- [WHAT YOU NEED TO DO]: Starting with the opening line of the material, restate every line word for word, and end on the line containing "Issue, but for BUSY (10_state R35). -/".

- [DATA RECORDS]:

-- ==== Sys2Proof/Machine/Flags.lean ====
section
/-! DEFINITION. Every writer of the STATUS flags (10_state R35) and the words the status, configuration and symbol
registers read as (R34, R38, R39). -/

namespace Sys2Proof.Machine

/-- The encoding of MSTATE (10_state R36). -/
def MState.code : MState → BitVec 4
  | .empty => 0x0#4
  | .finder => 0x1#4
  | .align => 0x2#4
  | .timing => 0x3#4
  | .fmtrsv => 0x4#4
  | .data => 0x5#4
  | .masked => 0x6#4
  | .final => 0x7#4
  | .uninit => 0xF#4

/-- The error codes (60_exceptions R550). -/
def CmdError.code : CmdError → BitVec 4
  | .payloadTooLarge => 1#4
  | .unsupportedLevel => 2#4
  | .unsupportedVersion => 3#4
  | .illegalCommand => 4#4
  | .badOperand => 5#4
  | .logOfZero => 6#4
  | .sequenceError => 7#4

/-- The ERRCODE field (10_state R37): 0 for no error. -/
def errCodeField : Option CmdError → BitVec 4
  | none => 0#4
  | some e => e.code

/-- STATUS as the host reads it (10_state R34), from its fields and BUSY. -/
def Status.toWord (st : Status) (busy : Bool) : Word :=
  0#20 ++ errCodeField st.errCode ++ st.mstate.code ++ BitVec.ofBool st.ovr ++ BitVec.ofBool st.err
    ++ BitVec.ofBool st.done ++ BitVec.ofBool busy

/-- CFG as the host reads it (10_state R38). -/
def Cfg.toWord (c : Cfg) : Word := 0#30 ++ BitVec.ofBool c.ie ++ BitVec.ofBool c.fallback

/-- The writable bits of a word written to CFG (10_state R38). -/
def Cfg.ofWord (w : Word) : Cfg := ⟨w.getLsbD 0, w.getLsbD 1⟩

/-- SYM as the host reads it (10_state R39). -/
def Sym.toWord (y : Sym) : Word :=
  0#8 ++ y.size ++ 0#5 ++ y.mask ++ 0#1 ++ y.ecl ++ 0#1 ++ y.ver

/-- Issue, but for BUSY (10_state R35). -/
def Status.onIssue (st : Status) : Status := { st with done := false, err := false, errCode := none }

/-- Completion without error, but for BUSY (10_state R35). -/
def Status.onSuccess (st : Status) : Status := { st with done := true, err := false, errCode := none }

/-- Completion with error `e`, but for BUSY (10_state R35, 60_exceptions R560). -/
def Status.onError (e : CmdError) (st : Status) : Status := { st with done := true, err := true, errCode := some e }

/-- A write to CMD while busy (10_state R35, R61). -/
def Status.onOverrun (st : Status) : Status := { st with ovr := true }

/-- A host write to STATUS: bit 1 clears DONE, bit 3 clears OVR, the rest is ignored (10_state R35). This is also how
the host returns from an error or an interrupt (60_exceptions R562). -/
def Status.onHostWrite (w : Word) (st : Status) : Status :=
  { st with done := st.done && !w.getLsbD 1, ovr := st.ovr && !w.getLsbD 3 }

/-- STATUS.BUSY: PEND is valid exactly when it is 1 (10_state R49; log 1). -/
def State.busy (s : State) : Bool := s.pend.isSome

/-- STATUS read whole (10_state R34). -/
def State.statusWord (s : State) : Word := s.status.toWord s.busy

/-- The output `irq`: `DONE ∧ IE` (10_state R44), and 0 while reset is asserted (70_reset R600). -/
def State.irq (s : State) : Bool := s.rstN && s.status.done && s.cfg.ie

end Sys2Proof.Machine
end

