-- ==== Sys2Proof/Machine/Mask.lean ====
section
/-! DEFINITION. The mask applicator and penalty scorer (44_mask): MAPPLY, MSCORE, MASKSEL. -/

namespace Sys2Proof.Machine

/-- The mask conditions `MC(k, r, c)` (44_mask R400). -/
def maskCond (k r c : Nat) : Bool :=
  match k with
  | 0 => (r + c) % 2 == 0
  | 1 => r % 2 == 0
  | 2 => c % 3 == 0
  | 3 => (r + c) % 3 == 0
  | 4 => (r / 2 + c / 3) % 2 == 0
  | 5 => (r * c) % 2 + (r * c) % 3 == 0
  | 6 => ((r * c) % 2 + (r * c) % 3) % 2 == 0
  | 7 => ((r + c) % 2 + (r * c) % 3) % 2 == 0
  | _ => false

/-- The byte that `applyMask(k)` leaves in cell `(r, c)` holding `b` (44_mask R401). -/
def maskedCell (k r c : Nat) (b : Byte) : Byte :=
  if !rBit b && maskCond k r c then b ^^^ 1#8 else b

/-- `applyMask(k)` on a grid of symbol cells (44_mask R401). -/
def maskGrid (k : Nat) (g : Grid) : Grid :=
  g.zipIdx.map fun row => row.1.zipIdx.map fun x => maskedCell k row.2 x.2 x.1

/-- What `applyMask(k)` writes to symbol cell `(r, c)` (44_mask R401). -/
def maskWrite (k : Nat) (g : Grid) (r c : Nat) : Option Byte :=
  if !rBit (g.at r c) && maskCond k r c then some (g.at r c ^^^ 1#8) else none

/-- The V bits of a grid. -/
def vGrid (g : Grid) : List (List Bool) := g.map fun row => row.map vBit

/-- The lengths of the maximal runs of a line whose current run has `n` cells of value `v` (44_mask R403). -/
def runLengths (v : Bool) (n : Nat) : List Bool → List Nat
  | [] => [n]
  | b :: rest => if b = v then runLengths v (n + 1) rest else n :: runLengths b 1 rest

/-- The lengths of the maximal runs of a line (44_mask R403). -/
def lineRuns : List Bool → List Nat
  | [] => []
  | b :: rest => runLengths b 1 rest

/-- What rule 1 adds for a run (44_mask R403). -/
def runPenalty (len : Nat) : Nat := if 5 ≤ len then 3 + (len - 5) else 0

/-- Rule 1 of one line (44_mask R403). -/
def linePenalty (line : List Bool) : Nat := ((lineRuns line).map runPenalty).sum

/-- Column `c` of a matrix. -/
def column (m : List (List Bool)) (c : Nat) : List Bool := m.map fun row => row.getD c false

/-- Rule 1: every row and every column (44_mask R403). -/
def penalty1 (size : Nat) (m : List (List Bool)) : Nat :=
  (m.map linePenalty).sum + ((List.range size).map fun c => linePenalty (column m c)).sum

/-- The number of dark cells (44_mask R403). -/
def darkCount (m : List (List Bool)) : Nat := (m.map fun row => row.count true).sum

/-- Rule 4 for the number of dark cells (44_mask R403). -/
def penalty4Of (size dark : Nat) : Nat :=
  let prev5 : Int := 5 * ((20 * dark / (size * size) : Nat) : Int)
  let next5 : Int := prev5 + 5
  10 * min (prev5 - 50).natAbs (next5 - 50).natAbs / 5

/-- Rule 4 (44_mask R403). -/
def penalty4 (size : Nat) (m : List (List Bool)) : Nat := penalty4Of size (darkCount m)

/-- `PEN(M)` (44_mask R403). -/
def penalty (size : Nat) (m : List (List Bool)) : Nat := penalty1 size m + penalty4 size m

/-- The score of candidate `k` (44_mask R410). -/
def candidateScore (size : Nat) (g : Grid) (k : Nat) : Nat := penalty size (vGrid (maskGrid k g))

/-- The candidate with the strictly lowest score so far, starting from `best` (44_mask R410). -/
def betterOf (score : Nat → Nat) : Nat × Nat → List Nat → Nat × Nat
  | best, [] => best
  | best, k :: ks => betterOf score (if score k < best.2 then (k, score k) else best) ks

/-- The mask MASKSEL chooses and its score: candidates 0 to 7 in order, the first lowest wins (44_mask R410). -/
def bestMask (score : Nat → Nat) : Nat × Nat := betterOf score (0, score 0) [1, 2, 3, 4, 5, 6, 7]

/-- MAPPLY (44_mask R402). -/
def cmdMapply (mask : BitVec 3) (s : State) : Except CmdError State :=
  let t := s.stampSymbol (maskWrite mask.toNat s.symCells)
  if s.status.mstate = .data then
    .ok { t.setMState .masked with sym := { s.sym with mask := mask }, result0 := word mask.toNat }
  else if s.status.mstate = .masked ∧ mask = s.sym.mask then
    .ok { t.setMState .data with result0 := word mask.toNat }
  else .error .sequenceError

/-- MSCORE (44_mask R405). -/
def cmdMscore (s : State) : Except CmdError State :=
  let m := vGrid s.symCells
  let p1 := penalty1 s.size m
  let p4 := penalty4 s.size m
  .ok { s with
    result0 := word (p1 + p4)
    result1 := (BitVec.ofNat 16 p1).setWidth 32 ||| ((BitVec.ofNat 16 p4).setWidth 32 <<< 16) }

/-- The eight scores as SCORE0 to SCORE7 (44_mask R410, 10_state R43). -/
def scoreRegs (score : Nat → Nat) : Vector (BitVec 16) 8 :=
  #v[BitVec.ofNat 16 (score 0), BitVec.ofNat 16 (score 1), BitVec.ofNat 16 (score 2), BitVec.ofNat 16 (score 3),
     BitVec.ofNat 16 (score 4), BitVec.ofNat 16 (score 5), BitVec.ofNat 16 (score 6), BitVec.ofNat 16 (score 7)]

/-- The scores of the eight candidates, computed once (44_mask R410). -/
def candidateScores (size : Nat) (g : Grid) : List Nat := (List.range 8).map (candidateScore size g)

/-- MASKSEL (44_mask R410). -/
def cmdMasksel (s : State) : Except CmdError State := do
  checkSequence (s.status.mstate == .data)
  let g := s.symCells
  let scores := candidateScores s.size g
  let best := bestMask fun k => scores.getD k 0
  let t := (s.stampSymbol (maskWrite best.1 g)).setMState .masked
  return { t with
    scores := scoreRegs fun k => scores.getD k 0
    sym := { s.sym with mask := BitVec.ofNat 3 best.1 }
    result0 := word best.1
    result1 := word best.2 }

/-- Completion of MAPPLY. -/
def execMapply (mask : BitVec 3) (s : State) : Host.Outcome State Fault Refusal := complete (cmdMapply mask s) s
/-- Completion of MSCORE. -/
def execMscore (s : State) : Host.Outcome State Fault Refusal := complete (cmdMscore s) s
/-- Completion of MASKSEL. -/
def execMasksel (s : State) : Host.Outcome State Fault Refusal := complete (cmdMasksel s) s

end Sys2Proof.Machine
end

- [WORKED SOLUTION]:
-- ==== Sys2Proof/Machine/Flags.lean ====
section
/-! DEFINITION. Every writer of the STATUS flags (10_state R35) and the words the status, configuration and symbol
registers read as (R34, R38, R39). -/

namespace Sys2Proof.Machine

/-- The encoding of MSTATE (10_state R36). -/
def MState.code : MState → BitVec 4
  | .empty => 0x0#4
  | .finder => 0x1#4
  | .align => 0x2#4
  | .timing => 0x3#4
  | .fmtrsv => 0x4#4
  | .data => 0x5#4
  | .masked => 0x6#4
  | .final => 0x7#4
  | .uninit => 0xF#4

/-- The error codes (60_exceptions R550). -/
def CmdError.code : CmdError → BitVec 4
  | .payloadTooLarge => 1#4
  | .unsupportedLevel => 2#4
  | .unsupportedVersion => 3#4
  | .illegalCommand => 4#4
  | .badOperand => 5#4
  | .logOfZero => 6#4
  | .sequenceError => 7#4

/-- The ERRCODE field (10_state R37): 0 for no error. -/
def errCodeField : Option CmdError → BitVec 4
  | none => 0#4
  | some e => e.code

/-- STATUS as the host reads it (10_state R34), from its fields and BUSY. -/
def Status.toWord (st : Status) (busy : Bool) : Word :=
  0#20 ++ errCodeField st.errCode ++ st.mstate.code ++ BitVec.ofBool st.ovr ++ BitVec.ofBool st.err
    ++ BitVec.ofBool st.done ++ BitVec.ofBool busy

/-- CFG as the host reads it (10_state R38). -/
def Cfg.toWord (c : Cfg) : Word := 0#30 ++ BitVec.ofBool c.ie ++ BitVec.ofBool c.fallback

/-- The writable bits of a word written to CFG (10_state R38). -/
def Cfg.ofWord (w : Word) : Cfg := ⟨w.getLsbD 0, w.getLsbD 1⟩

/-- SYM as the host reads it (10_state R39). -/
def Sym.toWord (y : Sym) : Word :=
  0#8 ++ y.size ++ 0#5 ++ y.mask ++ 0#1 ++ y.ecl ++ 0#1 ++ y.ver

/-- Issue, but for BUSY (10_state R35). -/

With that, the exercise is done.